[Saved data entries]
=== Begin Enclosure ===
/-- COMMIT gathers its groups, which fall due as the message ends (R96, R471). TIME_ACCEPT applies the pending jump to the STC, a slew
in any state in service and a step in COLD only (R76, R465). VEER_REQ makes the calendar entry of a veer on the windward, goes to
the windward from a leeward, and fails unpaired (R357). SNAPSHOT raises CALM (R536). A fired CUE entry, of a stored cue or of a
scheduled request, logs the WLN at which it starts and starts its operations, or is refused where there are none or their check
fails, with reason 2 where the windward refuses show changes; a fired MARK entry is logged with its arguments (R82, R84, R86, R88;
the event number of a CUE's start is free, log entry 104). -/
def Obligations.CueCommandsAndFiredEntries : Prop :=
  (∀ (s : State) (j : CueJob) (a : List Byte) (more : List (Nat × List Byte)),
    (s.CueAt j 7 a more → exec .commitOp s = .next (s.withDev (s.start.cput { s.dev.cue with
      job := some { j.after with commits := Nat.lor j.commits (beAt a 0 1) } }))) ∧
    (s.CueAt j 9 a more →
      (beAt a 0 1 = 1 → exec .timeAcceptSlew s = .next (s.withDev s.start)) ∧
      (beAt a 0 1 ≠ 1 → exec .timeAcceptStep s = .next (s.withDev s.start)) ∧
      (s.dev.rdb R.WTM_STATUS_JUMP_PENDING = true →
        (∀ c, (c = .timeAcceptSlew ∧ beAt a 0 1 ≠ 1 ∨ c = .timeAcceptStep ∧ beAt a 0 1 = 1 ∧ s.dev.state = .cold) →
          ∃ t, exec c s = .next t ∧ s.Only [2, 4, 0x43, 0x44] t ∧ t.dev.cue.job = some j.after ∧
            t.dev.stcOff = s.dev.stcOff + s.dev.wtm.jump ∧ t.dev.wtm.jump = 0 ∧
            t.dev.rdb R.WTM_STATUS_JUMP_PENDING = false ∧ t.dev.rd R.PTP_PENDING_JUMP = 0))) ∧
    (s.CueAt j 0xA a more →
      (s.dev.state = .live → s.dev.veerCheck = 0 → s.dev.calCheck s.dev.veerLine 3 0 (s.dev.epoch + 1) 0 = 0 →
        ∃ t e, exec .veerReq s = .next t ∧ s.Only [] t ∧ t.dev.cue.job = some j.after ∧
          t.dev.cal.entries = s.dev.cal.entries ++ [e] ∧ e.action = 3 ∧ e.target = s.dev.veerLine % 2 ^ 48 ∧
          e.arg0 = s.dev.epoch + 1) ∧
      (s.dev.state ≠ .live → s.dev.rdb R.TOP_STATE_PAIRED = true →
        exec .veerReq s = .next (s.withDev ((s.start.sendFrame (.request .veer)).cput { s.dev.cue with job := some j.after }))) ∧
      (s.dev.state ≠ .live → s.dev.rdb R.TOP_STATE_PAIRED = false → j.msg = none → j.fired = none → s.dev.cue.queue = [] →
        ∃ t, exec .veerReq s = .next t ∧ s.Only [4, 7] t ∧ t.dev.cue.job = none ∧ t.dev.rd R.VEER_STATUS_LAST_REFUSE = 1)) ∧
    (s.CueAt j 0xB a more →
      exec .snapshot s = .next (s.withDev ((s.start.calm 2).cput { s.dev.cue with job := some j.after })))) ∧
  (∀ (s : State) (j : CueJob) (a : List Byte), s.dev.off = false → s.dev.inService = true → s.dev.clk.wait = none →
    s.dev.cue.job = some j → j.ops = [(7, a)] → j.msg = none → j.fired = none → s.dev.cue.queue = [] →
    ∃ t, exec .commitOp s = .next t ∧ s.Only [] t ∧ t.dev.cue = { s.dev.cue with job := none } ∧ t.dev.com.msgHold = 0 ∧
      t.dev.com.afterMsg = Nat.lor s.dev.com.afterMsg (Nat.lor j.commits (beAt a 0 1))) ∧
  ∀ (s : State) (f : FiredEntry) (r : List FiredEntry), s.dev.off = false → s.dev.inService = true → s.dev.cue.job = none →
    s.dev.cal.runq = f :: r →
    (let n := f.entry.arg1
     let sched := if n = 0 then s.dev.cue.sched else s.dev.cue.sched.filter fun x => x.1 != n
     let d : Dev := { s.start with cal := { s.start.cal with runq := r }, cue := { s.start.cue with sched := sched } }
     let refused (reason : Nat) := d.log 0x02 0 4 0x008 (f.entry.tag + 65536 * reason) 0 (some (.fired ⟨f.entry.past, s.dev.wtm.wln, f.entry.arg0, n⟩))
     (f.entry.action = 4 →
       (∀ b, ((n = 0 ∧ (s.dev.cue.stored.find? fun x => x.1 = f.entry.arg0) = some (f.entry.arg0, b)) ∨
            (n ≠ 0 ∧ (s.dev.cue.sched.find? fun x => x.1 = n) = some (n, b))) →
         (d.bodyCheck false true none b = none → (cueOps b).1 ≠ [] →
           ∃ t, exec .storedCueRun s = .next t ∧ s.Only [4] t ∧ t.dev.cal.runq = r ∧ t.dev.cue.sched = sched ∧
             t.dev.cue.job = some ⟨(cueOps b).1, 0, [], 0, 0, none, some f⟩ ∧ t.dev.com.msgHold = d.touched (cueOps b).1 ∧
             t.dev.elog = (d.log 0x02 0 0 (d.freeVal 41 % 2 ^ 13) s.dev.wtm.wln 0
               (some (.fired ⟨f.entry.past, s.dev.wtm.wln, f.entry.arg0, n⟩))).elog) ∧
         (∀ row c i, d.bodyCheck false true none b = some (row, c, i) → s.dev.cue.subs = [] → s.dev.cue.queue = [] →
           exec .storedCueRun s = .next (s.withDev (refused (if row = 1 then 2 else 1))))) ∧
       (((n = 0 ∧ (s.dev.cue.stored.find? fun x => x.1 = f.entry.arg0) = none) ∨
           (n ≠ 0 ∧ (s.dev.cue.sched.find? fun x => x.1 = n) = none)) → s.dev.cue.subs = [] → s.dev.cue.queue = [] →
         exec .storedCueRun s = .next (s.withDev (refused 1)))) ∧
     (f.entry.action = 5 → s.dev.cue.subs = [] → s.dev.cue.queue = [] →
       exec .markRun s = .next (s.withDev ({ s.start with cal := { s.start.cal with runq := r } }.log 0x02 0 0 0x009 f.entry.arg0 0
         (some (.fired ⟨f.entry.past, s.dev.wtm.wln, f.entry.arg0, n⟩))))))

/-- A window of a channel begins no sooner than the one before it has ended. Requests that have waited 10 µs leave it, and others that
have waited AGE_US are promoted (R485, R487); the first served is the first by R484's order that may be served, a LIVE one where
there is one, and a window serves no more than its slots, keeps the rest, and serves each request once; in a calibration it serves
none (R489). A request arrives with its requester's class of Table 2-3. The request that has waited longest is promoted and
counted (R485). -/
def Obligations.DramWindowsServeInOrder : Prop :=
  (∀ (s : State) (c : Fin 32) (dt : Nat) (slots : Fin 257), s.dev.off = false →
    (s.dev.dramRuns = false → exec (.dramWindow c dt [] slots) s = .next (s.withDev s.start)) ∧
    (s.dev.dramRuns = true →
      (let d := ((s.start.pass dt).upTo (s.dev.dramChan c).due).applyComm (Dev.dramKey (c.val / 8))
       let old := (s.dev.dramChan c).queue
       let gone (r : DramReq) := decide (r.at_ + micros 10 < d.now)
       let due (r : DramReq) := !r.up && Dev.dramRank r != 0 && decide (r.at_ + d.dramAge (c.val / 8) ≤ d.now)
       let queue := (old.filter fun r => !(old.any fun x => x.id = r.id && gone x)).map fun r => if due r then { r with up := true } else r
       (d.dramCalib c = true →
        ∃ t, exec (.dramWindow c dt [] slots) s = .next t ∧ s.Only [4, 0x50 + c.val / 8] t ∧ (t.dev.dramChan c).queue = queue ∧
          t.dev.now = Nat.max (s.dev.now + dt) (s.dev.dramChan c).due ∧ (t.dev.dramChan c).due = t.dev.now + s.dev.dramSpan ∧
          t.dev.out = s.dev.out ∧ (s.dev.dramChan c).kept ≤ (t.dev.dramChan c).kept) ∧
       (d.dramCalib c = false →
        ∃ t ids, exec (.dramWindow c dt [] slots) s = .next t ∧ s.Only [4, 0x50 + c.val / 8] t ∧
          t.dev.now = Nat.max (s.dev.now + dt) (s.dev.dramChan c).due ∧ (t.dev.dramChan c).due = t.dev.now + s.dev.dramSpan ∧
          t.dev.out = .dramServed c ids :: s.dev.out ∧ ids.length ≤ slots.val ∧
          (t.dev.dramChan c).queue = queue.filter (fun r => !ids.contains r.id) ∧
          (∀ i ∈ ids, ∃ r ∈ queue, r.id = i) ∧
          (slots.val ≠ 0 → ids.head? = (Dev.dramNext queue).map DramReq.id) ∧
          (∀ i r, ids.head? = some i → r ∈ queue → r.cls = .live → Dev.dramFree queue r = true →
            ∃ q ∈ queue, q.id = i ∧ q.cls = .live) ∧
          (ids.length < slots.val → ∀ r ∈ (t.dev.dramChan c).queue, Dev.dramFree (t.dev.dramChan c).queue r = false))))) ∧
  (∀ (s : State) (c : Fin 32) (dt : Nat) (a : DramArrival) (slots : Fin 257), s.dev.off = false → s.dev.dramRuns = true →
    (let d := ((s.start.pass dt).upTo (s.dev.dramChan c).due).applyComm (Dev.dramKey (c.val / 8))
     d.dramCalib c = true → (s.dev.dramPlace a.addr).1 = c → a.addr < s.dev.dramC →
     (∀ r ∈ (s.dev.dramChan c).queue, d.now ≤ r.at_ + micros 10 ∧ (r.up = true ∨ Dev.dramRank r = 0 ∨ d.now < r.at_ + d.dramAge (c.val / 8))) →
     ∃ t, exec (.dramWindow c dt [a] slots) s = .next t ∧ s.Only [] t ∧
       (t.dev.dramChan c).queue = (s.dev.dramChan c).queue ++ [⟨s.dev.dram.next, a.from_.cls, a.addr, a.write, d.now, false⟩] ∧
       t.dev.dram.next = s.dev.dram.next + 1)) ∧
  ∀ (s : State) (c : Fin 32), s.dev.off = false →
    (let f := (s.dev.dramChan c).queue.find? fun r => !r.up && Dev.dramRank r != 0
     (f = none → exec (.requestPromotion c) s = .next (s.withDev s.start)) ∧
     ∀ r, f = some r →
       ∃ t, exec (.requestPromotion c) s = .next t ∧ s.Only [0x50 + c.val / 8] t ∧
         r.at_ + s.dev.dramAge (c.val / 8) ≤ t.dev.now ∧ s.dev.Counted t.dev (R.DRM_PROMOTED (c.val / 8) (c.val % 8)) ∧
         (t.dev.dramChan c).queue =
           (s.dev.dramChan c).queue.map (fun p => if p.id = r.id then { p with up := true } else p))

/-- A read that finds one wrong bit counts CE; one that finds two counts UE, stands in UE_ADDR and leaves the unit uncorrectable
(R490, R491); an address at or beyond C is logged (R482). A request that times out counts TIMEOUT, and a read leaves its unit as
one with an uncorrectable error (R487). An MR4 reading stands in REF_MULT and HOT (R493). The scrubber of a quadrant reads its
next unit, once it falls due, while EN is 1; the one after falls due a share of HOURS later (R494). -/
def Obligations.DramErrorsAndUpkeep : Prop :=
  (∀ (s : State) (addr : Nat) (from_ : Requester) (ecc : Ecc), s.dev.off = false → s.dev.dramRuns = true →
    (s.dev.dramC ≤ addr → exec (.dramReadComplete addr ⟨from_, ecc⟩) s = .next (s.withDev (s.start.log 0x50 0 4 0x005 (addr % 65536)))) ∧
    (addr < s.dev.dramC → s.dev.poison.contains (addr / 32) = false →
      (let c := (s.dev.dramPlace addr).1
       ∃ t, exec (.dramReadComplete addr ⟨from_, ecc⟩) s = .next t ∧ s.Only [4, 0x50 + c / 8, 0x50 + (s.dev.dramPlace (32 * (addr / 32))).1 / 8] t ∧ t.dev.late.contains (addr / 32) = false ∧
         (ecc = .clean → s.Only [4] t ∧ t.dev.poison = s.dev.poison) ∧
         (ecc = .single → s.dev.Counted t.dev (R.DRM_CE (c / 8) (c % 8)) ∧ t.dev.poison = s.dev.poison) ∧
         (ecc = .double → t.dev.poison = addr / 32 :: s.dev.poison ∧
           (let u := (s.dev.dramPlace (32 * (addr / 32))).1
            s.dev.Counted t.dev (R.DRM_UE (u / 8) (u % 8)) ∧
            t.dev.rdPair (R.DRM_UE_ADDR_LO (u / 8)) (R.DRM_UE_ADDR_HI (u / 8)) =
              32 * (addr / 32) % 2 ^ ((R.DRM_UE_ADDR_LO (u / 8)).width + (R.DRM_UE_ADDR_HI (u / 8)).width)))))) ∧
  (∀ (s : State) (addr : Nat) (write : Bool), s.dev.off = false → s.dev.dramRuns = true → addr < s.dev.dramC →
    (let c := (s.dev.dramPlace addr).1
     ∃ t, exec (.dramRequestTimeout addr write) s = .next t ∧ s.Only [4, 0x50 + c / 8] t ∧
       s.dev.Counted t.dev (R.DRM_TIMEOUT (c / 8) (c % 8)) ∧
       (write = true → t.dev.late = s.dev.late) ∧ (write = false → t.dev.late.contains (addr / 32) = true) ∧
       ∀ r, (s.dev.dramChan c).queue.find? (fun r => r.addr = addr && r.write = write) = some r →
         r.at_ + micros 10 ≤ t.dev.now)) ∧
  (∀ (s : State) (c : Fin 32) (dt : Nat) (rate : Fin 3), s.dev.off = false → s.dev.dramRuns = true →
    ∃ t, exec (.mr4Poll c dt rate) s = .next t ∧ s.Only [4, 0x50 + c.val / 8] t ∧ t.dev.now = s.dev.now + dt ∧
      bits (t.dev.rd (R.DRM_STATUS_REF_MULT (c.val / 8))) (2 * (c.val % 8) + 1) (2 * (c.val % 8)) = rate ∧
      bit (t.dev.rd (R.DRM_HOT (c.val / 8))) (c.val % 8) = decide (rate.val = 2) ∧
      (rate.val = 2 → s.dev.Counted t.dev (R.DRM_HOT_POLLS (c.val / 8) (c.val % 8)))) ∧
  ∀ (s : State) (q : Fin 4) (dt : Nat), s.dev.off = false → s.dev.dramRuns = true → s.dev.lulling (.dramScrub q) = false →
    s.dev.dramUnits ≠ 0 →
    (let d := (s.start.pass dt).applyComm (Dev.dramKey q)
     let at_ := s.dev.dram.scrub.getD q (0, 0)
     (d.lvb (R.DRM_SCRUB_EN q) = false → exec (.dramScrub q dt .clean) s = .next (s.withDev (d.wrb (R.DRM_STATUS_SCRUBBING q) false))) ∧
     (d.lvb (R.DRM_SCRUB_EN q) = true → q.val < s.dev.dram.scrub.length → at_.1 < s.dev.dramUnits → at_.2 < 8 →
       ∃ t, exec (.dramScrub q dt .clean) s = .next t ∧ t.pending = s.pending ∧ t.mem = s.mem ∧
         t.dev.rdb (R.DRM_STATUS_SCRUBBING q) = true ∧ s.dev.dram.scrubAt.getD q 0 ≤ t.dev.now ∧
         (q.val < s.dev.dram.scrubAt.length → t.dev.dram.scrubAt.getD q 0 =
           Nat.max (s.dev.now + dt) (s.dev.dram.scrubAt.getD q 0) + d.scrubSpan q) ∧
         t.dev.dram.scrub.getD q (0, 0) = if at_.2 < 7 then (at_.1, at_.2 + 1) else ((at_.1 + 1) % s.dev.dramUnits, 0)))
=== End Enclosure ===
PROBLEM DESCRIPTION: Gather up every line in the data above that contains the word "scrubAt", copying each one.

EXPECTED ANSWER:
         t.dev.rdb (R.DRM_STATUS_SCRUBBING q) = true ∧ s.dev.dram.scrubAt.getD q 0 ≤ t.dev.now ∧
         (q.val < s.dev.dram.scrubAt.length → t.dev.dram.scrubAt.getD q 0 =
           Nat.max (s.dev.now + dt) (s.dev.dram.scrubAt.getD q 0) + d.scrubSpan q) ∧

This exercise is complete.